[ASSIGNMENT]
Take the material below and reproduce, word for word, only the lines from the line with "i.mod = 0 ∨" through the line with "i => .ldd i".

[AVAILABLE DATA]
/-- The functions of the ALU register group in the arithmetic of R76 and R111. -/
def aluTable : List ((Ins → Instr) × (Dword → Dword → Dword)) :=
  [(.add, fun a b => a + b), (.sub, fun a b => a - b), (.iAnd, fun a b => a &&& b), (.iOr, fun a b => a ||| b), (.xor, fun a b => a ^^^ b),
   (.sll, fun a b => a <<< (b.toNat % 64)), (.srl, fun a b => a >>> (b.toNat % 64)), (.sra, fun a b => a.sshiftRight (b.toNat % 64)),
   (.mul, fun a b => a * b), (.mulhu, fun a b => ((a.setWidth 128 * b.setWidth 128) >>> 64).setWidth 64),
   (.divu, fun a b => if b = 0 then BitVec.allOnes 64 else a / b), (.remu, fun a b => if b = 0 then a else a % b),
   (.div, fun a b => if b = 0 then BitVec.allOnes 64 else a.sdiv b), (.rem, fun a b => if b = 0 then a else a.srem b),
   (.min, fun a b => if a.sle b then a else b), (.max, fun a b => if a.sle b then b else a),
   (.minu, fun a b => if a ≤ b then a else b), (.maxu, fun a b => if a ≤ b then b else a)]

/-- The functions of the ALU immediate group: the same map without MULHU. -/
def aluImmTable : List ((Ins → Instr) × (Dword → Dword → Dword)) :=
  [(.addi, fun a b => a + b), (.subi, fun a b => a - b), (.andi, fun a b => a &&& b), (.ori, fun a b => a ||| b), (.xori, fun a b => a ^^^ b),
   (.slli, fun a b => a <<< (b.toNat % 64)), (.srli, fun a b => a >>> (b.toNat % 64)), (.srai, fun a b => a.sshiftRight (b.toNat % 64)),
   (.muli, fun a b => a * b), (.divui, fun a b => if b = 0 then BitVec.allOnes 64 else a / b),
   (.remui, fun a b => if b = 0 then a else a % b), (.divi, fun a b => if b = 0 then BitVec.allOnes 64 else a.sdiv b),
   (.remi, fun a b => if b = 0 then a else a.srem b), (.mini, fun a b => if a.sle b then a else b),
   (.maxi, fun a b => if a.sle b then b else a), (.minui, fun a b => if a ≤ b then a else b), (.maxui, fun a b => if a ≤ b then b else a)]

/-- The relations of the compares (R112): equal, not equal, and less or not less, signed and unsigned. -/
def cmpTable : List ((Ins → Instr) × (Ins → Instr) × (Dword → Dword → Bool)) :=
  [(.ceq, .ceqi, fun a b => decide (a = b)), (.cne, .cnei, fun a b => decide (a ≠ b)),
   (.clt, .clti, fun a b => decide (a.toInt < b.toInt)), (.cge, .cgei, fun a b => decide (b.toInt ≤ a.toInt)),
   (.cltu, .cltui, fun a b => decide (a.toNat < b.toNat)), (.cgeu, .cgeui, fun a b => decide (b.toNat ≤ a.toNat))]

/-- The relations of the predicate group (R112). -/
def predTable : List ((Ins → Instr) × (Bool → Bool → Bool)) :=
  [(.pand, fun a b => a && b), (.por, fun a b => a || b), (.pxor, fun a b => a != b), (.pandn, fun a b => a && !b)]

/-- What the tables of R109 give one instruction: MAJOR, MINOR, the kinds of DST, SRCA and SRCB (R89), the bits of EXT [31:0] that
have a meaning (R91), and OPERAND of a further ILLEGAL that its MINOR, MOD or IMM raises (R96, R114, R115, R118, R127, R139,
R146). -/
structure InsRow where
  op : Ins → Instr
  major : Nat
  minor : Nat
  dst : OpKind
  srca : OpKind
  srcb : OpKind
  ext : Nat
  bad : Ins → Option Nat

/-- OPERAND of the ILLEGAL that a word of this instruction raises, none where it is legal (R89, R91, R96, R98). -/
def InsRow.illegal (r : InsRow) (i : Ins) : Option Nat :=
  if r.bad i = some 0 then some 0
  else if r.dst.good i.dst = false then some 1
  else if r.srca.good i.srca = false then some 2
  else if r.srcb.good i.srcb = false then some 3
  else if i.ext.toNat &&& (0xFFFFFFFF ^^^ r.ext) ≠ 0 then some 5
  else r.bad i

/-- Instructions of one MAJOR with the same fields, by MINOR. -/
def insGroup (major : Nat) (d a b : OpKind) (ext : Nat) (l : List (Nat × (Ins → Instr))) : List InsRow :=
  l.map fun x => ⟨x.2, major, x.1, d, a, b, ext, fun _ => none⟩

/-- The MINOR of a load or a store (R115): SIZE, SIGNED of a load only, and STORE as the instruction has it. -/
def memBad (store : Bool) (minor : BitVec 8) (_ : Ins) : Option Nat :=
  if 16 ≤ minor.toNat ∨ minor.getLsbD 3 ≠ store ∨ (store = true ∧ minor.getLsbD 2 = true) then some 0 else none

/-- The instructions whose word has a plain MINOR, MOD and IMM (R109 to R147). -/
def insPlain : List InsRow :=
  insGroup 0x01 .s .s .s 0 [(0x00, .add), (0x01, .sub), (0x02, .iAnd), (0x03, .iOr), (0x04, .xor), (0x05, .sll), (0x06, .srl),
      (0x07, .sra), (0x08, .mul), (0x09, .mulhu), (0x0A, .divu), (0x0B, .remu), (0x0C, .div), (0x0D, .rem), (0x0E, .min), (0x0F, .max),
      (0x10, .minu), (0x11, .maxu)] ++
  insGroup 0x02 .s .s .unused 0xFFFFFFFF [(0x00, .addi), (0x01, .subi), (0x02, .andi), (0x03, .ori), (0x04, .xori), (0x05, .slli),
      (0x06, .srli), (0x07, .srai), (0x08, .muli), (0x0A, .divui), (0x0B, .remui), (0x0C, .divi), (0x0D, .remi), (0x0E, .mini),
      (0x0F, .maxi), (0x10, .minui), (0x11, .maxui)] ++
  insGroup 0x03 .p .s .s 0 [(0x00, .ceq), (0x01, .cne), (0x02, .clt), (0x03, .cge), (0x04, .cltu), (0x05, .cgeu)] ++
  insGroup 0x04 .p .s .unused 0xFFFFFFFF [(0x00, .ceqi), (0x01, .cnei), (0x02, .clti), (0x03, .cgei), (0x04, .cltui), (0x05, .cgeui)] ++
  insGroup 0x06 .p .p .p 0 [(0x00, .pand), (0x01, .por), (0x02, .pxor), (0x03, .pandn)] ++
  insGroup 0x07 .s .s .unused 0xFFFFFFFF [(0x00, .lih)] ++
  insGroup 0x08 .s .s .s 0 [(0x00, .fadd), (0x01, .fsub), (0x02, .fmul), (0x03, .fdiv), (0x04, .fmin), (0x05, .fmax)] ++
  insGroup 0x08 .s .s .unused 0 [(0x06, .fcvti), (0x07, .ftrunc)] ++
  insGroup 0x12 .s .s .unused 0 [(0x00, .jr)] ++
  insGroup 0x1B .s .s .s 0 [(0x00, .ledgRd), (0x01, .ledgChg), (0x02, .ledgTry), (0x03, .ledgCrd)] ++
  insGroup 0x1C .s .s .unused 0x1F000000 [(0x00, .enq)] ++
  insGroup 0x1D .s .unused .p 0x1F000000 [(0x00, .deq)] ++
  insGroup 0x1E .s .s .s 0x1F000000 [(0x00, .dly)] ++
  insGroup 0x1F .unused .unused .unused 0 [(0x00, .yield)] ++
  insGroup 0x1F .unused .unused .unused 0x1F000000 [(0x01, .yieldPrio)] ++
  insGroup 0x20 .s .s .s 0xFFF [(0x00, .swait), (0x01, .swaitp)] ++
  insGroup 0x21 .s .s .unused 0xFFF [(0x00, .sadd)] ++
  insGroup 0x22 .s .s .unused 0xFFF [(0x00, .ssub)] ++
  insGroup 0x23 .s .s .s 0xFFF [(0x00, .sbar)] ++
  insGroup 0x25 .unused .s .unused 0xFFF [(0x00, .smapShared), (0x01, .smapPrivate), (0x02, .smapInvalid)] ++
  insGroup 0x26 .s .s .s 0 [(0x00, .twaitAbs), (0x01, .twaitRel)] ++
  insGroup 0x27 .s .s .s 0 [(0x02, .tatDisarm)] ++
  insGroup 0x27 .s .s .s 0xFFF [(0x00, .tatAbs), (0x01, .tatRel)] ++
  insGroup 0x28 .unused .unused .unused 0 [(0x00, .bopenGen), (0x01, .bopenLearn)] ++
  insGroup 0x29 .s .s .s 0 [(0x00, .baddq)] ++
  insGroup 0x2A .s .unused .unused 0 [(0x00, .bseal)] ++
  insGroup 0x2B .unused .s .unused 0 [(0x00, .bissue)] ++
  insGroup 0x2D .v .v .unused 0 [(0x05, .vcopy)] ++
  insGroup 0x2D .v .v .v 0 [(0x00, .vadd), (0x01, .vsub), (0x02, .vmul), (0x03, .vmax), (0x04, .vmin)] ++
  insGroup 0x2E .v .v .s 0x01000000 [(0x00, .vcvt)] ++
  insGroup 0x2F .s .v .unused 0 [(0x00, .vredSum), (0x01, .vredMax), (0x02, .vredMin), (0x03, .vredArgmax)] ++
  insGroup 0x30 .unused .s .s 0 [(0x00, .vprojMain)] ++
  insGroup 0x31 .v .unused .s 0 [(0x01, .vmaskGrammar), (0x02, .vmaskAllow)] ++
  insGroup 0x31 .v .v .unused 0 [(0x00, .vmaskBits)] ++
  insGroup 0x32 .v .v .s 0 [(0x01, .vpenPenalty)] ++
  insGroup 0x32 .v .v .unused 0 [(0x00, .vpenBias)] ++
  insGroup 0x33 .v .s .unused 0 [(0x00, .vtemp)] ++
  insGroup 0x34 .v .s .unused 0 [(0x00, .vtopk)] ++
  insGroup 0x35 .v .s .unused 0 [(0x00, .vtopp)] ++
  insGroup 0x36 .s .v .s 0 [(0x00, .vgmx)] ++
  insGroup 0x37 .s .v .unused 0 [(0x00, .vlse)] ++
  insGroup 0x38 .s .v .s 0 [(0x00, .vlprob)] ++
  insGroup 0x39 .unused .s .s 0 [(0x01, .vgradBack)] ++
  insGroup 0x39 .v .s .s 0 [(0x00, .vgradRow)] ++
  insGroup 0x3C .unused .s .s 0 [(0x00, .emitToken)] ++
  insGroup 0x3D .unused .s .s 0 [(0x00, .wvpinPin)] ++
  insGroup 0x3D .unused .s .unused 0 [(0x01, .wvpinUnpin)] ++
  insGroup 0x3E .unused .unused .unused 0 [(0x01, .halt)] ++
  insGroup 0x3E .unused .unused .unused 0xFFFFFFFF [(0x00, .trap)]

/-- Every instruction of the set, with the values that a load's or store's MINOR, a branch's OFFSET40 and a JET head give (R109 to R147). -/
def insTable (minor : BitVec 8) (off : BitVec 40) (head : Fin 8) : List InsRow :=
  let rq := fun i : Ins => if i.ext.toNat % 8 = 0 ∧ i.ext.toNat ≤ 184 then none else some 5
  insPlain ++
  [⟨.mfsr, 0x05, 0x00, .s, .unused, .unused, 0xFF000000, fun i => if i.mod ≤ 3 then none else some 5⟩,
   ⟨.mtsr, 0x05, 0x01, .unused, .s, .unused, 0xFF000000, fun i => if i.mod = 0 ∨ i.mod = 3 then none else some 5⟩,
   ⟨fun i => .br i off, 0x10, 0x00, .unused, .unused, .unused, 0xFFFFFFFF, fun _ => none⟩,
   ⟨fun i => .call i off, 0x11, 0x00, .s, .unused, .unused, 0xFFFFFFFF, fun _ => none⟩,
   ⟨fun i => .lds i minor, 0x14, minor.toNat, .s, .s, .unused, 0xFFFFFFFF, memBad false minor⟩,
   ⟨fun i => .sts i minor, 0x14, minor.toNat, .unused, .s, .s, 0xFFFFFFFF, memBad true minor⟩,
   ⟨fun i => .ldd i minor, 0x15, minor.toNat, .s, .s, .unused, 0xFFFFFFFF, memBad false minor⟩,
   ⟨fun i => .std i minor, 0x15, minor.toNat, .unused, .s, .s, 0xFFFFFFFF, memBad true minor⟩,
   ⟨.rqld, 0x18, 0x00, .s, .s, .unused, 0xFFFFFFFF, rq⟩,
   ⟨.rqst, 0x19, 0x00, .unused, .s, .s, 0xFFFFFFFF, rq⟩,
   ⟨.rqcas, 0x1A, 0x00, .s, .s, .s, 0xFFFFFFFF, rq⟩,
   ⟨.sigr, 0x24, 0x00, .unused, .s, .s, 0x01FFFFFF, fun i => if i.ext.getLsbD 24 = false ∧ i.imm24 ≠ 0 then some 5 else none⟩,
   ⟨.vbind, 0x2C, 0x00, .v, .s, .s, 0xFF0000FF, fun i => if 4 < i.mod ∨ 0x0D < i.imm24 % 256 then some 5 else none⟩,
   ⟨fun i => .vprojJet i head, 0x30, head.val + 1, .unused, .s, .s, 0, fun _ => none⟩,
   ⟨.emitFinal, 0x3C, 0x01, .unused, .s, .s, 0xFF000000, fun i => if i.mod = 0x07 ∨ i.mod = 0x08 ∨ i.mod = 0x09 then none else some 5⟩]

/-- The float group (R113) with its functions on binary32 bits. -/
def floatTable : List ((Ins → Instr) × (Nat → Nat → Nat)) :=
  [(.fadd, Machine.fadd), (.fsub, Machine.fsub), (.fmul, Machine.fmul), (.fdiv, Machine.fdiv), (.fmin, Machine.fmin), (.fmax, Machine.fmax)]

/-! ## Vector instructions -/

/-- The operands of a vector instruction may be used (R81, R83, R101, R102): every check passes, elen is not 0, every element
has its place, and the host refuses none. -/
def Eng.vGood (e : Eng) (i : Ins) (ops : List VOp) (l : List Loc) : Prop :=
  let x := e.ctx i.p i.c
  (∀ o, o ∈ ops → o.bad x = false ∧ e.vRange i.p x.elen.toNat o (x.vh o.num) = none) ∧ x.elen ≠ 0 ∧
  (ops.map fun o => e.vLoc i.p x.elen.toNat (x.vh o.num)) = l.map some ∧
  ∀ z, z ∈ ops.zip l → e.vRefused i.p x.elen.toNat z.1 (x.vh z.1.num) z.2 = none

/-- A vector instruction completed, writing values to v[dst]: memory and the scratch hold what the conversion of R87 stores
there, every register of the context but the program counter is as it was, and so is every other kind of state. -/
def Eng.vWrote (e t : Eng) (i : Ins) (l : Loc) (rnd : Nat → Option Word) (v : List Nat) : Prop :=
  let x := e.ctx i.p i.c
  let w := e.vWrite i.p i.c (x.vh i.dst.toNat) l rnd v
  t.mem = w.mem ∧ x.advanced { (t.ctx i.p i.c) with scratch := x.scratch } ∧ (t.ctx i.p i.c).scratch = (w.ctx i.p i.c).scratch ∧
  t.txns = e.txns ∧ t.cells = e.cells ∧ t.rqt = e.rqt ∧ t.ledgers = e.ledgers ∧ t.planeq = e.planeq ∧ t.out = e.out ∧
  (∀ q, q ≠ i.p → t.part q = e.part q) ∧ ∀ a, a ∉ slotRegs i.p → t.rd a = e.rd a

/-- A vector instruction with what the spec gives it: whether its fields obey R89, its operands, whether SRCB names a
request, whether it needs the jump matrices, and its result. -/
structure VSpec (α : Type) where
  op : Instr
  fields : Bool
  ops : List VOp
  req : Bool
  rom : Bool
  res : α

[RESPONSE]
   ⟨.mtsr, 0x05, 0x01, .unused, .s, .unused, 0xFF000000, fun i => if i.mod = 0 ∨ i.mod = 3 then none else some 5⟩,
   ⟨fun i => .br i off, 0x10, 0x00, .unused, .unused, .unused, 0xFFFFFFFF, fun _ => none⟩,
   ⟨fun i => .call i off, 0x11, 0x00, .s, .unused, .unused, 0xFFFFFFFF, fun _ => none⟩,
   ⟨fun i => .lds i minor, 0x14, minor.toNat, .s, .s, .unused, 0xFFFFFFFF, memBad false minor⟩,
   ⟨fun i => .sts i minor, 0x14, minor.toNat, .unused, .s, .s, 0xFFFFFFFF, memBad true minor⟩,
   ⟨fun i => .ldd i minor, 0x15, minor.toNat, .s, .s, .unused, 0xFFFFFFFF, memBad false minor⟩,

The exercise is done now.